Dica de Filme ("A Sociedade da Neve")

 Dica de Filme


Título: A Sociedade da Neve
Ano de lançamento: 2023
Direção: J. A. Bayona


No limite da sobrevivência, o que nos faz humanos? 

Há quem diga que situações extremas mostram quem de fato somos. Seria na ânsia de sobreviver a algo totalmente fora do seu controle, que o seu nível de humanidade seria "testado", digamos assim.  O que dizer, então, de uma situação onde, após um acidente aéreo no meio dos Andes chilenos, uma das únicas formas de continuar vivo, entre outras coisas, seria consumir carne humana? 

Pois, foi isso o que aconteceu de verdade com um grupo de pessoas em 1972, e cujo fato já gerou alguns filmes, reportagens, livros, etc. Uma das mais recentes adaptações dessa história impactante é o ótimo "A Sociedade da Neve", disponível na Netflix. 

E, um dos grandes méritos do filme, de início, é nós ambientar ao dia a dia de alguns personagens que serão centrais nessa história. Mesmo que conheçamos o desenrolar dos fatos, e o desfecho dela, é muito bom acompanhar os momentos mais íntimos de algumas pessoas antes da tragédia acontecer, o que, certamente, ajuda a nos conectarmos aos sobreviventes do acidente que viria a acontecer. 




Quando o acidente ocorre, o tempo passa, alguns morrem, e a comida vai rateando, o drama vai ficando mais e mais pesado, e quase nunca apelativo ou manipulativo (com exceção de uma ou outra cena, mas, pouco para desmerecer a força dramática e genuína que a obra transmite). 

Um dos pontos interessantes é que os sobreviventes tomam aqui as decisões mais certas, ou, pelo menos, mais coerentes para resistirem. O problema é que a natureza é implacável e o local onde caíram era muito desfavorável. Sempre que executavam algum plano para melhorar sua condição naquele ambiente hostil, algo a mais acontecia, o que aumentava ainda mais o sofrimento. 

É quando chega o ponto crucial da história, que é quando decidem se alimentar dos mortos para contínuarem vivos. O filme, felizmente, não apela para o sadismo em cenas gráficas, mas, dado o desenvolvimento que tinha sido feito dos personagens até então, sentimos com mais pesar essa decisão, ainda mais depois de uma avalanche que deixa todos ainda mais confinados. 
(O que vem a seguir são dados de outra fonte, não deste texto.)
-- ==== Sys2Proof/Machine/Regs.lean ====
section
/-!
DEFINITION. Register accesses (spec/21_register_map.md R588 to R594, spec/03_ports.md R77, R78): who may access what, what a write does,
and the rows of the opcode table that are accesses, those of the TAP among them (spec/17_lifecycle_debug.md R511).
-/

namespace Sys2Proof.Machine

/-! ### Who may access what (R589, R592 to R594) -/

/-- What becomes of an access. -/
inductive RegVerdict where
  /-- The port does not answer it yet: in P and S, or a Helm-owned register during C (R78). -/
  | waits
  /-- Completes with data 0 and no effect (R510, R589). -/
  | nothing
  /-- Denied, and counted (R592). -/
  | denied
  | served
  deriving DecidableEq, Repr

/-- XS_HLM_DWCTRL and XS_HLM_DWBUF(k) (R594). -/
def helmOwned (a : Nat) : Bool := decide (a = 0x0B0100 ∨ (0x0B0200 ≤ a ∧ a < 0x0B0300))

/-- The registers every function may read while rst_busy is 1 (R126). [DEDUCED: notes/assumptions/17.md] -/
def loadReadable (a : Nat) : Bool := decide (a = 0x000000 ∨ a = 0x000004 ∨ a = 0x010020 ∨ a = 0x010000)

/-- The registers that SCRAP and INVALID serve (R510). -/
def deadServed (a : Nat) : Bool := decide (a = 0x000000 ∨ a = 0x000004 ∨ a = 0x010020 ∨ (0x040000 ≤ a ∧ a < 0x050000))

/-- REG_AUTH grants the access (R593). -/
def State.authorised (s : State) (fn : Nat) (write : Bool) (a : Nat) : Bool :=
  s.cfg.regAuth.any fun e => e.hits fn && (if write then e.write else e.read).testBit (a / 2 ^ 16)

/-- The rows of R592 after the load. -/
def State.mayAccess (s : State) (fn : Nat) (write : Bool) (a : Nat) : Bool :=
  if s.rst.rstBusy then !write && loadReadable a
  else if s.ald.noAlmanac then (!write && (loadReadable a || decide (a = 0x020000))) || helmOwned a
  else (!write && decide (a = 0x000000 ∨ a = 0x000004)) || s.authorised fn write a

/-- What becomes of an access of function `fn`, or of the TAP where there is none (R511, R592). [DEDUCED: notes/assumptions/17.md]
[DEDUCED: notes/assumptions/18.md] -/
def State.regVerdict (s : State) (fn : Option Nat) (write : Bool) (a : Nat) : RegVerdict :=
  if s.rst.phase = .inReset then .waits
  else if (s.readReg (fn.getD 0) a).isNone then .nothing
  else if s.dead then if deadServed a then .served else .nothing
  else if (fn.map fun f => s.mayAccess f write a).getD true then
    if helmOwned a ∧ s.rst.coreReset.isSome then .waits else .served
  else .denied

/-! ### What a write does (R15, R16) -/

/-- Bits `hi` down to `lo` of a written word, as a field of that width. -/
def fieldOf (w : Word) (lo n : Nat) : BitVec n := (w >>> lo).setWidth n

/-- XS_IRQ_STATUS and XS_IRQ_ENABLE (R599). -/
def State.writeGlobal (off : Nat) (w : Word) (s : State) : State :=
  match off with
  | 0x20 => { s with hlm := { s.hlm with
      irqComp := s.hlm.irqComp && !w.getLsbD 0, irqAlarm := s.hlm.irqAlarm && !w.getLsbD 2, irqUrgent := s.hlm.irqUrgent && !w.getLsbD 3 } }
  | 0x24 => { s with hlm := { s.hlm with irqEnable := fieldOf w 0 4 } }
  | _ => s

/-- Window 0x01 (R115, R141 to R143). -/
def State.writeRcu (off : Nat) (w : Word) (s : State) : State :=
  match off with
  | 0x00 => { s with clk := { s.clk with
      tickShort := s.clk.tickShort && !w.getLsbD 5, tickLate := s.clk.tickLate && !w.getLsbD 6
      tickOverrun := s.clk.tickOverrun && !w.getLsbD 7 } }
  | 0x20 => { s with rst := { s.rst with cause := w1c s.rst.cause (fieldOf w 0 11) } }
  | 0x24 => s.writeReset w
  | 0x28 => s.writeUrst w
  | _ => s

/-- WORD of XS_ALD_SETSEL advances by 1 (R176). -/
def State.nextSetWord (s : State) : State :=
  let v := s.ald.setSel.toNat
  { s with ald := { s.ald with setSel := BitVec.ofNat 18 (v % 256 + (v / 256 + 1) % 1024 * 256) } }

/-- A Settings word staged (R176); KIND 3 is not written. -/
def State.stageWord (w : Word) (s : State) : State :=
  let v := s.ald.setSel.toNat
  if v % 4 = 3 then s
  else
    let other (x : Nat × Nat × Nat × Word) : Bool := !decide (x.1 = v % 4 ∧ x.2.1 = v / 4 % 64 ∧ x.2.2.1 = v / 256)
    { s with ald := { s.ald with staged := s.ald.staged.filter other ++ [(v % 4, v / 4 % 64, v / 256, w)] } }

/-- Window 0x02 (R176). -/
def State.writeAld (off : Nat) (w : Word) (s : State) : State :=
  match off with
  | 0x10 => { s with ald := { s.ald with setSel := fieldOf w 0 18 } }
  | 0x14 => (s.stageWord w).nextSetWord
  | _ => s

/-- Window 0x05 (R207, R209). -/
def State.writeSbx (off : Nat) (w : Word) (s : State) : State :=
  match off with
  | 0x00 => { s with sbx := { s.sbx with entropyFail := s.sbx.entropyFail && !w.getLsbD 6 } }
  | 0x08 => { s with sbx := { s.sbx with slotSel := fieldOf w 0 8 } }
  | _ => s

/-- Window 0x06 (R234, R310). -/
def State.writeLdg (off : Nat) (w : Word) (s : State) : State :=
  match off with
  | 0x0C => { s with epo := { s.epo with sel := fieldOf w 0 8 } }
  | 0x2C => { s with ldg := { s.ldg with sel := fieldOf w 0 21 } }
  | _ => s

/-- XS_SWP_SLOTSEL (R315). -/
def State.writeSwp (off : Nat) (w : Word) (s : State) : State :=
  match off with
  | 0x0C => { s with swp := { s.swp with slotSel := fieldOf w 0 4 } }
  | _ => s

/-- XS_STL_SEL and XS_STL_FNSEL (R426, R430). -/
def State.writeStl (off : Nat) (w : Word) (s : State) : State :=
  match off with
  | 0x08 => { s with stl := { s.stl with sel := fieldOf w 0 12 } }
  | 0x1C => { s with stl := { s.stl with fnSel := fieldOf w 0 10 } }
  | _ => s

/-- XS_MRK_ROUTESEL (R392). -/
def State.writeMrk (off : Nat) (w : Word) (s : State) : State :=
  match off with
  | 0x10 => { s with mrk := { s.mrk with routeSel := fieldOf w 0 15 } }
  | _ => s

/-- XS_DOM_JOINERR (R389). -/
def State.writeDom (off : Nat) (w : Word) (s : State) : State :=
  match off with
  | 0x0C => { s with dom := { s.dom with joinSeen := s.dom.joinSeen && !w.getLsbD 9 } }
  | _ => s

/-- XS_HLM_EVQCFG written (R494): LOG2SIZE outside 6 to 16, or while ON is 1, is ignored; ON going to 1 clears HEAD and TAIL.
[DEDUCED: notes/assumptions/20.md] -/
def Evq.writeCfg (w : Word) (q : Evq) : Evq :=
  let n := (fieldOf w 0 5).toNat
  let size := if q.on ∨ n < 6 ∨ 16 < n then q.log2Size else fieldOf w 0 5
  if w.getLsbD 5 ∧ ¬ q.on then { q with log2Size := size, on := true, head := 0, tail := 0 }
  else { q with log2Size := size, on := w.getLsbD 5 }

/-- The event ring registers (R494). -/
def Evq.write (off : Nat) (w : Word) (q : Evq) : Evq :=
  match off with
  | 0x10 => if q.on then q else { q with baseLo := fieldOf w 5 27 }
  | 0x14 => if q.on then q else { q with baseHi := fieldOf w 0 24 }
  | 0x18 => q.writeCfg w
  | 0x20 => { q with tail := w.toNat % 65536 }
  | _ => q

/-- XS_HLM_DWCTRL written (R493): DONE cleared, then GO. -/
def State.writeDwctrl (fn : Nat) (w : Word) (s : State) : State :=
  let t : State := { s with hlm := { s.hlm with dwDone := s.hlm.dwDone && !w.getLsbD 2 } }
  if w.getLsbD 0 then t.windowGo fn else t

/-- Window 0x0B (R491 to R494); `fn` is the writing function. -/
def State.writeHlm (fn off : Nat) (w : Word) (s : State) : State :=
  match off with
  | 0x00 => { s with hlm := { s.hlm with cwOverrun := s.hlm.cwOverrun && !w.getLsbD 21 } }
  | 0x100 => s.writeDwctrl fn w
  | _ =>
    match indexed 0x200 4 64 off with
    | some k => if s.hlm.dwBusy then s else { s with hlm := { s.hlm with dwBuf := listSet s.hlm.dwBuf k fun _ => w } }
    | none => { s with hlm := { s.hlm with evq := s.hlm.evq.write off w } }

/-- Window 0x0C (R526, R543, R544): clearing INTEGRITY lowers tray_al_integrity. -/
def State.writeAlr (off : Nat) (w : Word) (s : State) : State :=
  match off with
  | 0x00 => { s with alr := { s.alr with
      integrity := s.alr.integrity && !w.getLsbD 2, logOverflow := s.alr.logOverflow && !w.getLsbD 6
      dumpOpen := s.alr.dumpOpen && !w.getLsbD 8 } }
  | 0x04 => { s with alr := { s.alr with logSel := fieldOf w 0 6 } }
  | _ => s

/-- XS_OBS_TRACK(t) written, `t` 1 to 62 (R550, R555, R567): the set is cleared. A write that names a Stall another set tracks is ignored.
[DEDUCED: notes/assumptions/20.md] -/
def Obs.writeTrack (t : Nat) (w : Word) (o : Obs) : Obs :=
  let stall := w.toNat % 4096
  let valid := w.getLsbD 31
  if t = 0 ∨ 63 ≤ t then o
  else if valid ∧ (stall = 0 ∨ o.track.any fun p => decide (p.1 ≠ t ∧ p.2 = stall)) then o
  else ({ o with
      track := if valid then assocSet t stall o.track else assocDel t o.track
      trackOff := if valid ∨ stall = 0 then assocDel t o.trackOff else assocSet t stall o.trackOff } : Obs).clearSet t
Mesmo que o filme tenha algumas narrações em off, que em geral são recursos baratos e preguiçosos, aqui, elas têm um componente a mais, primeiro por conta do destino que o narrador terá, e segundo porque elas não se limitam a expôr o que estamos vendo. É muito duro ouvir que "enquanto estávamos lá fora, eram poupados de saber quem um de nossos voluntários cortava a carne para comermos, mas, presos aqui em baixo depois da avalanche, não podemos fugir desse sentimento, e somos obrigados a saber quem estamos devorando".

"A Sociedade da Neve", de fato, tem esse tom bastante carregado, que leva a questionarmos os limites que estamos dispostos a transpor pela sobrevivência, como muito bem mostrado também no filme "127 Horas", de Danny Boyle. E, são esses os dilemas que vemos em boa parte da produção chilena, onde até mesmo o componente religioso é posto à prova: "Seria isso o que estamos fazendo pecado?" E, detalhe: ao mesmo tempo, é a fé que move muitos ali, mas, sem ser nada forçado ao espectador. No final, é bonito e triste também. 

Após ter dirigido o medíocre "Jurassic World: Reino Ameaçado", Boyana prova que é um grande diretor, e não merece ser tolhido pelos executivos de uma grande franquia. Em "A Sociedade da Neve", ele mostra muito controle em cada situação, com causas e consequências bem definidas, e a contrução de um turbilhão de sentimentos através de diversas situações, ora transmitindo desesperança, ora medo, ora força de vontade para superar a natureza. Muito ajuda os atores, todos muito bons, sem ter um que se destaque de fato.



Mesmo baseado em fatos mais ou menos conhecidos, onde, de alguma forma, já sabemos o desenrolar de alguns pontos, e o seu desfecho, "A Sociedade da Neve" consegue prender bastante a atenção, não porque se concentra no acidente em si, ou na decisão dos sobreviventes de consumirem carne humana, e sim, por apresentar uma história muito crível de sobrevivência, que se desenrola mais com as relações íntimas de amizade e companheirismo entre os personagens do que focar única e exclusivamente na tragédia como algo sensacionalista. 

A questão que fica, então, é: o que sobra de humanidade após sobrevivermos?